"""

theorem ddrInitDone_ends (hon : On d) (h : ∃ c, c < 12 ∧ channelState d c = 2) : ∃ d', Does .ddrInitDone d d' ∧
    (∀ c, c < 12 → channelState d' c = if channelState d c = 2 then 3 else channelState d c) ∧
    (∀ a, d'.byte a = if 0x1000000000 ≤ a ∧ a < d.ddrEnd ∧ channelState d (channelOf a) = 2 then 0 else d.byte a) ∧
    (d.rd R.DDR_STATUS_trained = 1 → d'.rd R.SYS_READY_ddr_ecc = 1) := by
  have hdoes := does_of_run (c := .ddrInitDone) hon fun _ => rfl
  rw [ddrInitDone_some h] at hdoes
  have hflag := eccFlag_within ((channelsIn d 2).foldl initOne (zeroed d))
  refine ⟨_, hdoes, fun c hc => ?_, fun a => ?_, fun ht => ?_⟩
  · have hk : ¬ (R.DDR_CH_STAT_state.key [c] = 0x480041 ∨ readyKey 7 (R.DDR_CH_STAT_state.key [c])) := by
      rw [key_state]
      unfold readyKey eventKey
      omega
    refine (hflag.rd hk).trans ?_
    have other : ∀ x e, x ≠ c → channelState (initOne e x) c = channelState e c := fun x e hne =>
      initOne_rd_ne (by rw [key_state]; omega) e
    split
    next h2 =>
      exact foldl_establishes (P := fun e => channelState e c = 3) _ (mem_channelsIn.mpr ⟨hc, h2⟩) (initOne_state · c)
        fun x _ hne e he => (other x e hne).trans he
    next h2 =>
      refine List.foldlRecOn (motive := fun e => channelState e c = channelState d c) _ _ rfl fun e he x hx => ?_
      exact (other x e fun hxc => h2 (hxc ▸ (mem_channelsIn.mp hx).2)).trans he
  · have hmem : ((channelsIn d 2).foldl initOne (zeroed d)).mem = (zeroed d).mem :=
      List.foldlRecOn (motive := fun (e : Dev) => e.mem = (zeroed d).mem) _ _ rfl fun e he x _ => he
    rw [hflag.byte, Dev.byte, hmem]
    exact zeroed_byte d a
  · refine eccFlag_sets (List.foldlRecOn (motive := fun (e : Dev) => e.rd R.DDR_STATUS_trained = 1) _ _ ht
      fun e he x _ => ?_)
    exact (initOne_rd_ne (by simp [Field.key, R.DDR_STATUS_trained]; omega) e).trans he

/-! ### REFRESH, SELF_REFRESH_ENTRY -/

theorem tRefi_eq (d : Dev) : d.tRefi = if d.rd R.DDR_REF_mode = 0 then 7800 else 3900 := by
  by_cases h : d.rd R.DDR_REF_mode = 0 <;> simp [Dev.tRefi, Dev.flag, h]

theorem refresh_early {c : Nat} (h : ¬ (channelState d c = 3 ∧
    tget 0 d.ddr.refAt c + (if d.rd R.DDR_REF_mode = 0 then 7800 else 3900) * 65536 ≤ d.clock)) : refresh c d = d := by
  rw [← tRefi_eq, not_and_or, Nat.not_le] at h
  exact if_pos h

theorem refresh_due {c : Nat} (h : channelState d c = 3 ∧
    tget 0 d.ddr.refAt c + (if d.rd R.DDR_REF_mode = 0 then 7800 else 3900) * 65536 ≤ d.clock) :
    refresh c d = d.withDdr fun x =>
      { x with refAt := tset 0 x.refAt c d.clock, refEnd := tset 0 x.refEnd c (d.clock + d.tRfc * 65536) } := by
  rw [← tRefi_eq] at h
  exact if_neg fun hn => hn.elim (fun hs => hs h.1) (Nat.not_lt.mpr h.2)

theorem does_refresh_due (hon : On d) {c : Fin 12} (h : channelState d c = 3 ∧
    tget 0 d.ddr.refAt c + (if d.rd R.DDR_REF_mode = 0 then 7800 else 3900) * 65536 ≤ d.clock) : ∃ d',
    Does (.refresh c) d d' ∧ d'.regs = d.regs ∧ d'.mem = d.mem ∧ tget 0 d'.ddr.refAt c = d.clock ∧
      tget 0 d'.ddr.refEnd c = d.clock + d.tRfc * 65536 := by
  have hdoes := does_of_run (c := .refresh c) hon fun _ => rfl
  rw [refresh_due h] at hdoes
  refine ⟨_, hdoes, withDdr_regs .., withDdr_mem .., ?_, ?_⟩ <;> rw [withDdr_ddr, tget_tset]

theorem selfRefreshEntry_awake {c : Nat} (h : ¬ (d.rd R.DDR_SR_idle_us ≠ 0 ∧ channelState d c = 3 ∧
    tget 0 d.ddr.lastAcc c + d.rd R.DDR_SR_idle_us * (1000 * 65536) ≤ d.clock + 1)) : selfRefreshEntry c d = d :=
  if_pos (by
    by_contra hn
    rw [not_or, not_or, Nat.not_lt, not_not] at hn
    exact h hn)

theorem selfRefreshEntry_idle {c : Nat} (h : d.rd R.DDR_SR_idle_us ≠ 0 ∧ channelState d c = 3 ∧
    tget 0 d.ddr.lastAcc c + d.rd R.DDR_SR_idle_us * (1000 * 65536) ≤ d.clock + 1) :
    selfRefreshEntry c d = d.wr R.DDR_CH_STAT_state [c] 4 :=
  if_neg (by
    rw [not_or, not_or, Nat.not_lt, not_not]
    exact h)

"""

Description of the task ▸ Reproduce the lines of the entries above from the one with "c d = d := by" to the one with "refresh c d = d.withDdr fun x =>", both included, exactly and without any other line.

Solution to this problem ▸
    tget 0 d.ddr.refAt c + (if d.rd R.DDR_REF_mode = 0 then 7800 else 3900) * 65536 ≤ d.clock)) : refresh c d = d := by
  rw [← tRefi_eq, not_and_or, Nat.not_le] at h
  exact if_pos h

theorem refresh_due {c : Nat} (h : channelState d c = 3 ∧
    tget 0 d.ddr.refAt c + (if d.rd R.DDR_REF_mode = 0 then 7800 else 3900) * 65536 ≤ d.clock) :
    refresh c d = d.withDdr fun x =>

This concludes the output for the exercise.